Lancashire based perfumery, Tibby Olivier, are launching a new beauty range which has been inspired by the area's long, dark, history of witchcraft and, fittingly, it launches on Wednesday. The company is also behind the very popular and Sienna Miller's personal fave, Faith Lift.

This year marks the 400 anniversary of the execution of the Pendle witches and the new range has been created to commemorate it. It's somewhat ironic that what Tibby Olivier prides itself on - the hand blending of organic and natural products - is pretty much what got those women in trouble 400 years ago but fortunately, for company director Julieann Parry, we're a little more open-minded these days.
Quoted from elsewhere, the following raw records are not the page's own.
-- ==== Sys2Proof/Machine/StGns.lean ====
section
/-! DEFINITION. State of the GNS block: streams, channels, acquisition, orbit data, solutions (06_gnss_baseband.md). -/

namespace Sys2Proof.Machine

/-- GNS_C_STATE (Table 6.4). -/
inductive GnsChState where
  | idle | search | pullIn | track | hold
deriving DecidableEq, Repr

/-- The code of GNS_C_STATE. -/
def GnsChState.code : GnsChState → Word
  | .idle => 0 | .search => 1 | .pullIn => 2 | .track => 3 | .hold => 4

/-- One front-end stream (R168 to R171). -/
structure GnsStream where
  clocks    : Nat
  index     : Nat
  fraction  : Nat
  fill      : Half
  clip      : Byte
  /-- The two notches: frequency in kHz and beats below the threshold. -/
  notches   : List (Int × Nat)
  agcBad    : Nat
  rateFault : Bool
  feCfg     : Bool
  flNotch   : Bool
  disabled  : Bool
deriving DecidableEq, Repr

/-- A stream after reset. -/
def GnsStream.zero : GnsStream :=
  { clocks := 0, index := 0, fraction := 0, fill := 0, clip := 0, notches := [], agcBad := 0, rateFault := false,
    feCfg := false, flNotch := false, disabled := false }

/-- One tracking channel (R173 to R178, R188). -/
structure GnsCh where
  state     : GnsChState
  signal    : Byte
  sv        : BitVec 12
  stream    : BitVec 4
  cn0       : Half
  /-- Phase lock indicator, Q1.31. -/
  lockInd   : Int
  /-- The last 100 prompt dumps, newest first. -/
  dumps     : List (Int × Int)
  /-- Oscillator phases in 2⁻⁴⁸ chip and cycle, and increments per sample. -/
  codePhase : Int
  carrPhase : Int
  codeRate  : Int
  carrRate  : Int
  codeOffset : Int
  carrOffset : Int
  doppler   : Int
  txBase    : Int
  txAmbig   : Bool
  latchTx   : Long
  latchCarr : Long
  lockBeats : Nat
  slip      : Bool
  loopSat   : Bool
  satLatches : Nat
  beats     : Nat
  lowBeats  : Nat
  symbols   : List Bool
  /-- Discriminators since the last run of each loop's slot: sums and numbers of dumps. -/
  discDelay : Int
  discCarr  : Int
  discND    : Nat
  discNC    : Nat
  prevPrompt : Int × Int
  /-- Acquisition window and failures of aided searches. -/
  codeBins  : Nat
  doppBins  : Nat
  aided     : Bool
  failures  : Nat
  /-- A detected peak, as code phase and Doppler in 2⁻¹⁰ Hz at the edge of its hand-off (R180). -/
  handoff   : Option (Int × Int)
  excluded  : Bool
  exclReason : BitVec 4
  flSlip    : Bool
  flLoopSat : Bool
  flLost    : Bool
  acqs      : Word
  slips     : Word
  excls     : Word
  /-- In TRACK at the end of the last Watch burst (R192). -/
  wasTrack  : Bool
deriving DecidableEq, Repr

/-- An idle, unassigned channel (R196). -/
def GnsCh.zero : GnsCh :=
  { state := .idle, signal := 0, sv := 0, stream := 0, cn0 := 0, lockInd := 0, dumps := [], codePhase := 0,
    carrPhase := 0, codeRate := 0, carrRate := 0, codeOffset := 0, carrOffset := 0, doppler := 0, txBase := 0,
    txAmbig := true, latchTx := 0, latchCarr := 0, lockBeats := 0, slip := false, loopSat := false, satLatches := 0,
    beats := 0, lowBeats := 0, symbols := [], discDelay := 0, discCarr := 0, discND := 0, discNC := 0, prevPrompt := (0, 0),
    codeBins := 0, doppBins := 0, aided := false, failures := 0, handoff := none, excluded := false, exclReason := 0,
    flSlip := false, flLoopSat := false, flLost := false, acqs := 0, slips := 0,
    excls := 0, wasTrack := false }

/-- A queued acquisition (R180): the channel, the beat in which it was queued, the record's length, the search's, and the
beat at whose edge its record started. -/
structure AcqReq where
  channel : Nat
  beat    : Nat
  recMs   : Nat
  beats   : Nat
  start   : Nat
deriving DecidableEq, Repr

/-- A navigation solution of one side and antenna (R185 to R187). -/
structure NavSol where
  valid    : Bool
  posN     : Int
  posE     : Int
  posD     : Int
  velN     : Int
  velE     : Int
  velD     : Int
  clkBias  : Int
  clkRate  : Int
  isbGal   : Int
  isbBds   : Int
  isbGlo   : Int
  used     : Nat
  systems  : BitVec 6
  excluded : Nat
  /-- The beat whose problem gave it. -/
  beat     : Nat
deriving DecidableEq, Repr

/-- No solution yet. -/
def NavSol.zero : NavSol :=
  { valid := false, posN := 0, posE := 0, posD := 0, velN := 0, velE := 0, velD := 0, clkBias := 0, clkRate := 0,
    isbGal := 0, isbBds := 0, isbGlo := 0, used := 0, systems := 0, excluded := 0, beat := 0 }

/-- Spoofing suspicion of one side (R189). -/
structure SpoofSt where
  suspected : Bool
  clean     : Nat
  rounds    : Nat
  /-- A condition was present in the round in progress. -/
  present   : Bool
deriving DecidableEq, Repr

/-- No suspicion. -/
def SpoofSt.zero : SpoofSt := { suspected := false, clean := 0, rounds := 0, present := false }

/-- The float and fixed attitude (R190, R191). -/
structure AttSt where
  fixed      : Bool
  /-- The satellites of the fix and their integer ambiguities. -/
  fixedSats  : List Nat
  fixedInts  : List Int
  latchBeat  : Long
  floats     : List Int
  cov        : List Int
  /-- The last latch beat at which each satellite showed SLIP. -/
  slips      : Tab Nat
deriving DecidableEq, Repr

/-- Exclusion of one signal (R188), as both twins hold it. -/
structure ExclSt where
  on      : Bool
  passed  : Nat
  latches : Nat
deriving DecidableEq, Repr

/-- A signal that takes part. -/
def ExclSt.zero : ExclSt := { on := false, passed := 0, latches := 0 }

/-- The tracked signals' C/N0 at one latch, with the device's own AGC fill when the side is its own (R189). -/
structure PowerLog where
  sideB : Bool
  cn0   : List (Nat × Nat)
  fill  : Option Nat
deriving DecidableEq, Repr

/-- The GNS block. -/
structure GnsSt where
  table     : Option GnsTable
  powered   : Bool
  streams   : Tab GnsStream
  channels  : Tab GnsCh
  queue     : List AcqReq
  /-- Record in progress and the ms left of it. -/
  recording : Option (AcqReq × Nat)
  recorded  : List AcqReq
  /-- Search in progress and the beats left of it. -/
  searching : Option (AcqReq × Nat)
  burst     : Bool
  orbits    : Tab (List Word)
  aid       : Option (Int × Int × Word)
  /-- Solutions by side × 4 + antenna. -/
  solutions : Tab NavSol
  /-- Excluded signals by side × 384 + channel, and the C/N0 of the last ten latches of each side, newest first. -/
  excl      : Tab ExclSt
  powerLog  : List PowerLog
  /-- Sides whose latches show a notch (bit 0 A, bit 1 B). -/
  notched   : BitVec 2
  spoofA    : SpoofSt
  spoofB    : SpoofSt
  att       : AttSt
  /-- The front-end writes of R170 sent and waiting for their readback. -/
  spiPending : List SpiWrite
deriving DecidableEq, Repr

/-- The GNS block after reset. -/
def GnsSt.reset : GnsSt :=
  { table := none, powered := true, streams := [], channels := [], queue := [], recording := none, recorded := [],
    searching := none, burst := false, orbits := [], aid := none, solutions := [], excl := [], powerLog := [], notched := 0, spoofA := SpoofSt.zero,
    spoofB := SpoofSt.zero,
    att := { fixed := false, fixedSats := [], fixedInts := [], latchBeat := 0, floats := [], cov := [], slips := [] },
    spiPending := [] }

end Sys2Proof.Machine
end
"The trials of the Pendle witches in 1612 are among the most famous in English history, and so we decided, what better way to launch our new shop than with products which are handmade in the shadows of Pendle Hill?" says Parry.

Promising to be more treat than trick, the range includes a Witch Cream presented in a miniature black cauldron, a 1612 parfum blended with essences, oils, resins, barks and flowers creating a multi-layered fragrance which last and lasts. Add to that the Lavender Wands, the smells of which are supposed to ward off evil, the Black Hat Bath Oil containing love potion essences, the Black Cat Sage Soap and the Sage Hand Cream.

The lovely people at Tibby Olivier can't promise magic, but I'm pretty sure you'll be easily bewitched by what they've got to offer.

Until then...geek on!

The Ed.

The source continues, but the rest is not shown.